Work task:
For the data below, restate word for word only the lines from the line containing "s.hqueues := (rfl)" through the line containing "s.ports := (rfl)", both ends included.

Information shown:
@[simp] theorem Upd.fc_pending (v : FcState) : ((Upd.fc v).apply s).pending = s.pending := (rfl)
@[simp] theorem Upd.fc_free (v : FcState) : ((Upd.fc v).apply s).free = s.free := (rfl)
@[simp] theorem Upd.fc_outbox (v : FcState) : ((Upd.fc v).apply s).outbox = s.outbox := (rfl)
@[simp] theorem Upd.fc_mem (v : FcState) : ((Upd.fc v).apply s).mem = s.mem := (rfl)
@[simp] theorem Upd.fc_bad (v : FcState) : ((Upd.fc v).apply s).bad = s.bad := (rfl)
@[simp] theorem Upd.fc_desk (v : FcState) : ((Upd.fc v).apply s).desk = s.desk := (rfl)
@[simp] theorem Upd.fc_pg (v : FcState) : ((Upd.fc v).apply s).pg = s.pg := (rfl)
@[simp] theorem Upd.fc_regs (v : FcState) : ((Upd.fc v).apply s).regs = s.regs := (rfl)
@[simp] theorem Upd.fc_act (v : FcState) : ((Upd.fc v).apply s).act = s.act := (rfl)
@[simp] theorem Upd.fc_pendc (v : FcState) : ((Upd.fc v).apply s).pendc = s.pendc := (rfl)
@[simp] theorem Upd.fc_goBy (v : FcState) : ((Upd.fc v).apply s).goBy = s.goBy := (rfl)
@[simp] theorem Upd.fc_msix (v : FcState) : ((Upd.fc v).apply s).msix = s.msix := (rfl)
@[simp] theorem Upd.fc_threads (v : FcState) : ((Upd.fc v).apply s).threads = s.threads := (rfl)
@[simp] theorem Upd.fc_acts (v : FcState) : ((Upd.fc v).apply s).acts = s.acts := (rfl)
@[simp] theorem Upd.fc_ready (v : FcState) : ((Upd.fc v).apply s).ready = s.ready := (rfl)
@[simp] theorem Upd.fc_delay (v : FcState) : ((Upd.fc v).apply s).delay = s.delay := (rfl)
@[simp] theorem Upd.fc_ctxs (v : FcState) : ((Upd.fc v).apply s).ctxs = s.ctxs := (rfl)
@[simp] theorem Upd.fc_banks (v : FcState) : ((Upd.fc v).apply s).banks = s.banks := (rfl)
@[simp] theorem Upd.fc_fuq (v : FcState) : ((Upd.fc v).apply s).fuq = s.fuq := (rfl)
@[simp] theorem Upd.fc_units (v : FcState) : ((Upd.fc v).apply s).units = s.units := (rfl)
@[simp] theorem Upd.fc_hqueues (v : FcState) : ((Upd.fc v).apply s).hqueues = s.hqueues := (rfl)
@[simp] theorem Upd.fc_icache (v : FcState) : ((Upd.fc v).apply s).icache = s.icache := (rfl)
@[simp] theorem Upd.fc_learn (v : FcState) : ((Upd.fc v).apply s).learn = s.learn := (rfl)
@[simp] theorem Upd.fc_engines (v : FcState) : ((Upd.fc v).apply s).engines = s.engines := (rfl)
@[simp] theorem Upd.fc_dirRows (v : FcState) : ((Upd.fc v).apply s).dirRows = s.dirRows := (rfl)
@[simp] theorem Upd.fc_dirShadow (v : FcState) : ((Upd.fc v).apply s).dirShadow = s.dirShadow := (rfl)
@[simp] theorem Upd.fc_dir (v : FcState) : ((Upd.fc v).apply s).dir = s.dir := (rfl)
@[simp] theorem Upd.fc_ddrs (v : FcState) : ((Upd.fc v).apply s).ddrs = s.ddrs := (rfl)
@[simp] theorem Upd.fc_bufs (v : FcState) : ((Upd.fc v).apply s).bufs = s.bufs := (rfl)
@[simp] theorem Upd.fc_pools (v : FcState) : ((Upd.fc v).apply s).pools = s.pools := (rfl)
@[simp] theorem Upd.fc_chans (v : FcState) : ((Upd.fc v).apply s).chans = s.chans := (rfl)
@[simp] theorem Upd.fc_locks (v : FcState) : ((Upd.fc v).apply s).locks = s.locks := (rfl)
@[simp] theorem Upd.fc_streams (v : FcState) : ((Upd.fc v).apply s).streams = s.streams := (rfl)
@[simp] theorem Upd.fc_ports (v : FcState) : ((Upd.fc v).apply s).ports = s.ports := (rfl)
@[simp] theorem Upd.fc_pipes (v : FcState) : ((Upd.fc v).apply s).pipes = s.pipes := (rfl)
@[simp] theorem Upd.fc_admitQ (v : FcState) : ((Upd.fc v).apply s).admitQ = s.admitQ := (rfl)
@[simp] theorem Upd.fc_terms (v : FcState) : ((Upd.fc v).apply s).terms = s.terms := (rfl)
@[simp] theorem Upd.fc_classes (v : FcState) : ((Upd.fc v).apply s).classes = s.classes := (rfl)
@[simp] theorem Upd.fc_hostq (v : FcState) : ((Upd.fc v).apply s).hostq = s.hostq := (rfl)
@[simp] theorem Upd.fc_ringLinks (v : FcState) : ((Upd.fc v).apply s).ringLinks = s.ringLinks := (rfl)
@[simp] theorem Upd.fc_sq (v : FcState) : ((Upd.fc v).apply s).sq = s.sq := (rfl)
@[simp] theorem Upd.fc_rc (v : FcState) : ((Upd.fc v).apply s).rc = s.rc := (rfl)
@[simp] theorem Upd.fc_cw (v : FcState) : ((Upd.fc v).apply s).cw = s.cw := (rfl)
@[simp] theorem Upd.fc_ring (v : FcState) : ((Upd.fc v).apply s).ring = s.ring := (rfl)
@[simp] theorem Upd.fc_gb (v : FcState) : ((Upd.fc v).apply s).gb = s.gb := (rfl)
@[simp] theorem Upd.fc_fc (v : FcState) : ((Upd.fc v).apply s).fc = v := (rfl)
@[simp] theorem Upd.fc_tb (v : FcState) : ((Upd.fc v).apply s).tb = s.tb := (rfl)
@[simp] theorem Upd.fc_boot (v : FcState) : ((Upd.fc v).apply s).boot = s.boot := (rfl)
@[simp] theorem Upd.fc_tap (v : FcState) : ((Upd.fc v).apply s).tap = s.tap := (rfl)
@[simp] theorem Upd.fc_bg (v : FcState) : ((Upd.fc v).apply s).bg = s.bg := (rfl)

Task response:
@[simp] theorem Upd.fc_hqueues (v : FcState) : ((Upd.fc v).apply s).hqueues = s.hqueues := (rfl)
@[simp] theorem Upd.fc_icache (v : FcState) : ((Upd.fc v).apply s).icache = s.icache := (rfl)
@[simp] theorem Upd.fc_learn (v : FcState) : ((Upd.fc v).apply s).learn = s.learn := (rfl)
@[simp] theorem Upd.fc_engines (v : FcState) : ((Upd.fc v).apply s).engines = s.engines := (rfl)
@[simp] theorem Upd.fc_dirRows (v : FcState) : ((Upd.fc v).apply s).dirRows = s.dirRows := (rfl)
@[simp] theorem Upd.fc_dirShadow (v : FcState) : ((Upd.fc v).apply s).dirShadow = s.dirShadow := (rfl)
@[simp] theorem Upd.fc_dir (v : FcState) : ((Upd.fc v).apply s).dir = s.dir := (rfl)
@[simp] theorem Upd.fc_ddrs (v : FcState) : ((Upd.fc v).apply s).ddrs = s.ddrs := (rfl)
@[simp] theorem Upd.fc_bufs (v : FcState) : ((Upd.fc v).apply s).bufs = s.bufs := (rfl)
@[simp] theorem Upd.fc_pools (v : FcState) : ((Upd.fc v).apply s).pools = s.pools := (rfl)
@[simp] theorem Upd.fc_chans (v : FcState) : ((Upd.fc v).apply s).chans = s.chans := (rfl)
@[simp] theorem Upd.fc_locks (v : FcState) : ((Upd.fc v).apply s).locks = s.locks := (rfl)
@[simp] theorem Upd.fc_streams (v : FcState) : ((Upd.fc v).apply s).streams = s.streams := (rfl)
@[simp] theorem Upd.fc_ports (v : FcState) : ((Upd.fc v).apply s).ports = s.ports := (rfl)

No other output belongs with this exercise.